Open shaneutt opened this issue 6 months ago • 15 comments

When updating gateway-api-rs to Gateway API v1.3.0, the generators failed for the experimental version of HTTPRoute due to a boolean enum in the spec that was introduced for CORS.

properties:
  cors:
    description: |-
      CORS defines a schema for a filter that responds to the
      cross-origin request based on HTTP response header.

      Support: Extended
    properties:
      allowCredentials:
        description: |-
          AllowCredentials indicates whether the actual cross-origin request allows
          to include credentials.
          The only valid value for the `Access-Control-Allow-Credentials` response
          header is true (case-sensitive).
          If the credentials are not allowed in cross-origin requests, the gateway
          will omit the header `Access-Control-Allow-Credentials` entirely rather
          than setting its value to false.

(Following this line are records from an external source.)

/-- REMOTE_US has elapsed for an operation; of a READ, for one of its frames (R266, R289). -/
def State.timedOut (s : State) (o : RemoteOp) (addr : Nat) : State :=
  if o.kind = .read then
    if s.pieceAwaited o.tag addr then
      (((s.bump R.FAB_STATS_TIMEOUTS).postTimeout o).markUnreachable o.dst).readRefused o.tag addr .remoteTimeout
    else s
  else ((s.bump R.FAB_STATS_TIMEOUTS).postTimeout o).completeRemote o (noAnswer .remoteTimeout)

/-! ### Refused sprayed packets at their source (R265) -/

/-- The context a WRITE is done for, by a MSG_ID in its group. -/
def State.writeCtx (s : State) (dst id : Nat) : Nat :=
  match s.xfr.flights.find? fun r => gNode r.wr.remote == dst && (match r.prog with
    | .write g .. => (id + 2 ^ 31 - g.first) % 2 ^ 31 < g.count
    | _ => false) with
  | some r => s.reg (R.XFR_Q_A_CONTEXT r.q)
  | none => 0xFFF

/-- The source learns of a refused sprayed packet: the event, and for a piece of a READ its end. -/
def State.sprayRefused (s : State) (src : Nat) (st : St) (region addr id : Nat) : State :=
  if id < 2 ^ 31 then s.postRefused (s.writeCtx src id) st src region addr
  else
    let tag := id - 2 ^ 31
    let ctx := ((s.remote? tag).map s.remoteCtx).getD 0xFFF
    (s.postRefused ctx st src region addr).readRefused tag addr st

/-! ### Refused engine messages (R434) -/

/-- A refused message put where it is sent again from, behind those of its request refused before it. -/
def State.retryLater (s : State) (dst : Nat) (m : Msg) : State :=
  let mine := fun (r : NakRetry) => r.dst == dst && (m.req?.isSome && decide (r.req = m.req?) || decide (r.refused = [m]))
  if s.fab.nakRetries.any mine then
    let again := fun (r : NakRetry) => { r with
      refused := if r.refused.contains m then r.refused else r.refused ++ [m]
      resent := false }
    s.onFab fun f => { f with nakRetries := updateAll mine again f.nakRetries }
  else s.onFab fun f => { f with nakRetries := f.nakRetries ++ [⟨dst, m.req?, [m], [], false⟩] }

/-- A command forwarded under a reference. -/
def Later.isForward (l : Later) (ref : Nat) : Bool :=
  match l with
  | .forwarded r .. => r == ref
  | _ => false

/-- A forwarded command is waited for no more. -/
def State.dropForwarded (s : State) (ref : Nat) : State :=
  s.onHcp fun h => { h with later := h.later.filter fun l => !l.isForward ref }

/-- A host command forwarded to a node is over, with a status. -/
def State.forwardedEnds (s : State) (ref : Nat) (st : St) (payload : List Byte) : State :=
  if s.hcp.later.any (·.isForward ref) then (s.dropForwarded ref).hostReply ref st payload else s

/-- An attempt to forward a command failed: at the home the deputy is tried, at the deputy the home's failure is the reply. -/
def State.forwardFails (s : State) (ref : Nat) (st : St) : State :=
  match s.hcp.later.findSome? fun l => match l with
    | .forwarded r _ c tenant failed => if r = ref then some (c, tenant, failed) else none
    | _ => none with
  | none => s
  | some (_, _, some st) => s.forwardedEnds ref st []
  | some (c, tenant, none) => (s.dropForwarded ref).toDeputy c tenant ref st

/-- The reply of the node a command was forwarded to. A deputy that has not adopted the home answers ST_NODE_UNREACHABLE: the home's
failure is then the reply (R330). -/
def State.forwardedReply (s : State) (ref : Nat) (st : St) (payload : List Byte) : State :=
  if st = .nodeUnreachable then s.forwardFails ref st else s.forwardedEnds ref st payload

/-- REMOTE_US has elapsed since a command was forwarded: where the node has not even acknowledged it, the attempt failed; one the
node has taken is answered when its outcome is known (R330, R440; log entry 100). -/
def State.forwardTimeout (s : State) (ref : Nat) : State :=
  match s.hcp.later.findSome? fun l => match l with
    | .forwarded r n .. => if r = ref then some n else none
    | _ => none with
  | none => s
  | some n =>
    let carries := fun (f : Frame) => match f.body with
      | .engine _ _ _ _ _ _ (some (.command _ _ r)) => r == ref
      | _ => false
    if (s.outCh n).unacked.any carries then (s.markUnreachable n).forwardFails ref .nodeUnreachable else s

/-- REMOTE_US has elapsed since a frame's first transmission. -/
def execRemoteTimeoutExpiry (what : Awaited) (s : State) : Host.Outcome State Fault Refusal :=
  match what with
  | .command ref => .next (s.forwardTimeout ref)
  | .frame tag addr =>
    match s.remote? tag with
    | none => .next s
    | some o => .next (s.timedOut o addr)

/-- A message answered with ST_NODE_RESETTING, by its kind. -/
def State.engineRefused (s : State) (src : Nat) (m : Msg) : State :=
  let s := s.markUnreachable src
  if m.mustLearn then s.retryLater src m
  else match m with
  | .mvCommitReq .. => s.retryLater src m
  | .mztQuery q | .mztKvWrite q =>
    match s.mztOut? src q.tag (decide (m = .mztQuery q)) with
    | some o => s.mztRefused o .nodeResetting
    | none => s
  | .command _ _ ref => s.forwardFails ref .nodeResetting
  | .probe => s.probeFailed src
  | _ => s

/-- A refused message is still to be sent: MV_COMMIT_REQ only while its move waits for the commit. -/
def State.stillSend (s : State) (m : Msg) : Bool :=
  match m with
  | .mvCommitReq id .. => (s.work? id).any fun w => !w.doubt && w.move.any fun v => decide (v.phase = .committing)
  | _ => true

/-- Messages sent to a node in turn. -/
def State.sendEach (s : State) (dst : Nat) : List Msg → State
  | [] => s
  | m :: ms => (s.sendMsg dst m).sendEach dst ms

/-- One refused message's retry is due: sent again, or once it stood unrefused for a period the messages behind it go. -/
def State.nakRetry (s : State) (r : NakRetry) : State :=
  let s := s.onFab fun f => { f with nakRetries := dropFirst r f.nakRetries }
  match r.refused with
  | [] => s.sendEach r.dst r.behind
  | m :: ms =>
    if r.resent then (s.contact r.dst).sendEach r.dst (ms ++ r.behind)
    else if s.stillSend m then (s.sendMsg r.dst m).onFab fun f => { f with
      nakRetries := f.nakRetries ++ [{ r with resent := true }] }
    else s.sendEach r.dst (ms ++ r.behind)

/-- QUERY_RETRY_US has passed: every refused message to a node is sent again. -/
def execEngineNakRetryExpiry (dst : Nat) (s : State) : Host.Outcome State Fault Refusal :=
  .next ((s.fab.nakRetries.filter (·.dst == dst)).foldl State.nakRetry s)

/-! ### Unreachable nodes (R252) -/

/-- A destination is declared unreachable: everything that waits for it there learns of it. -/
def State.nodeLost (s : State) (dst : Nat) : State :=
  let c := s.outCh dst
  if c.unreachable then s else
    let s := (s.putOut { c with unreachable := true }).post .nodeUnreachable 0xFFF (formO .nodeUnreachable dst 0 0)
    let refs := s.hcp.later.filterMap fun l => match l with
      | .forwarded ref n .. => if n = dst then some ref else none
      | _ => none
    let s := s.onFab fun f => { f with nakRetries := f.nakRetries.filter (·.dst != dst) }
    let s := (refs.foldl (fun s ref => s.forwardFails ref .nodeUnreachable) s).probeFailed dst
    ((s.syncNodeLost dst).holderLost dst).mztNodeLost dst

/-! ### Acknowledgement and retransmission (R250) -/

/-- OACK covers a sequence number. -/
def oackCovers (oack seq : Nat) : Bool := decide ((oack + 2 ^ 32 - seq - 1) % 2 ^ 32 < 2 ^ 31)

/-- Frames of a channel put on the fabric again, each with the OACK of now. -/
def State.resend (s : State) (dst : Nat) (fs : List Frame) : State :=
  let n := ((s.inCh? dst).map (·.expected)).getD 0
  fs.foldl (fun s f => s.forward { f with oack := n }) s

/-- Every unacknowledged frame is retransmitted; the ORETX_LIMIT-th time without progress the destination is unreachable; the
limit is that of when the oldest was first sent (R272). -/
def State.retransmit (s : State) (dst : Nat) : State :=
  let c := s.outCh dst
  if c.unreachable || c.unacked.isEmpty then s else
    let s := (s.putOut { c with retx := c.retx + 1 }).resend dst c.unacked
    if c.retxLimit ≤ c.retx + 1 then s.nodeLost dst else s

/-- An OACK taken: acknowledged frames are freed; progress on an unreachable channel posts NODE_REACHABLE and resumes it
(R252). -/
def State.takeOack (s : State) (dst oack : Nat) : State :=
  match s.out? dst with
  | none => s
  | some c =>
    let left := c.unacked.filter fun g => !oackCovers oack g.oseq
    if left.length = c.unacked.length then s else
      let s := s.putOut { c with
        unacked := left
        limits := c.limits.filter fun x => !oackCovers oack x.1
        retx := 0
        unreachable := false }
      let s := if c.unreachable then
          (((s.markReachable dst).post .nodeReachable 0xFFF (formO .ok dst 0 0)).resend dst left).regained dst
        else s
      (s.pumpWaiting dst c.waiting.length).pumpDst dst

/-- A frame numbered afresh in a channel that starts again; nothing sprayed has been sent on it (R287). -/
def restartFrame (inc i : Nat) (f : Frame) : Frame :=
  { (coverFrame 0 f) with
    oseq := i
    sync := i == 0
    incarnation := inc }

/-- The destination has no state of the channel: it starts again at OSEQ 0 (R251), and unfinished WRITEs fail (R287). -/
def State.restartChannel (s : State) (dst : Nat) : State :=
  match s.out? dst with
  | none => s
  | some c =>
    let fs := (List.range c.unacked.length).zipWith (restartFrame s.fab.incarnation) c.unacked
    let s := (s.putOut { c with
      begun := !fs.isEmpty
      unacked := fs
      limits := (List.range c.limits.length).zipWith (fun i x => (i, x.2)) c.limits
      nextSeq := fs.length
      retx := 0 }).writesLost dst
    if c.unreachable then s else s.resend dst fs

/-- A standalone OACK arrives: it acknowledges, asks for a restart, or, where it acknowledges nothing new, names a gap. -/
def execOack (f : Frame) (s : State) : Host.Outcome State Fault Refusal :=
  let s := s.takeFrame f
  if f.body ≠ .oack then .next s
  else if f.sync then .next (s.restartChannel f.src)
  else
    let sent := (s.outCh f.src).unacked
    .next (if sent.any fun g => oackCovers f.oack g.oseq then s.takeOack f.src f.oack else s.retransmit f.src)

/-- The oldest unacknowledged frame has waited ORETX_US. -/
def execOretxExpiry (dst : Nat) (s : State) : Host.Outcome State Fault Refusal := .next (s.retransmit dst)

/-- The probe of an unreachable channel: its oldest unacknowledged frame (R252). -/
def execProbeExpiry (dst : Nat) (s : State) : Host.Outcome State Fault Refusal :=
  let c := s.outCh dst
  .next (if c.unreachable then s.resend dst (c.unacked.take 1) else s)

/-- A standalone OACK of the channel from a source. -/
def State.sendOack (s : State) (src : Nat) (sync : Bool) : State :=
  let c := s.inCh? src
  let s := match c with
    | some c => s.putIn { c with oackOwed := false }
    | none => s
  s.forward { mkFrame s.node src false .oack with
    sync := sync
    incarnation := s.fab.incarnation
    oack := (c.map (·.expected)).getD 0 }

          Support: Extended
        enum:
        - true
        type: boolean

More details are available in https://github.com/kube-rs/gateway-api-rs/issues/144.

I suggest we change the type away from boolean as part of #3756.

cc @lianglli @EyalPazz @robscott @youngnick @mlavacca

shaneutt avatar Jun 07 '25 13:06 shaneutt

/assign

EyalPazz avatar Jun 07 '25 18:06 EyalPazz

A string would require a user to write "true" which seems like a regression in user experience and likely source of errors/confusion?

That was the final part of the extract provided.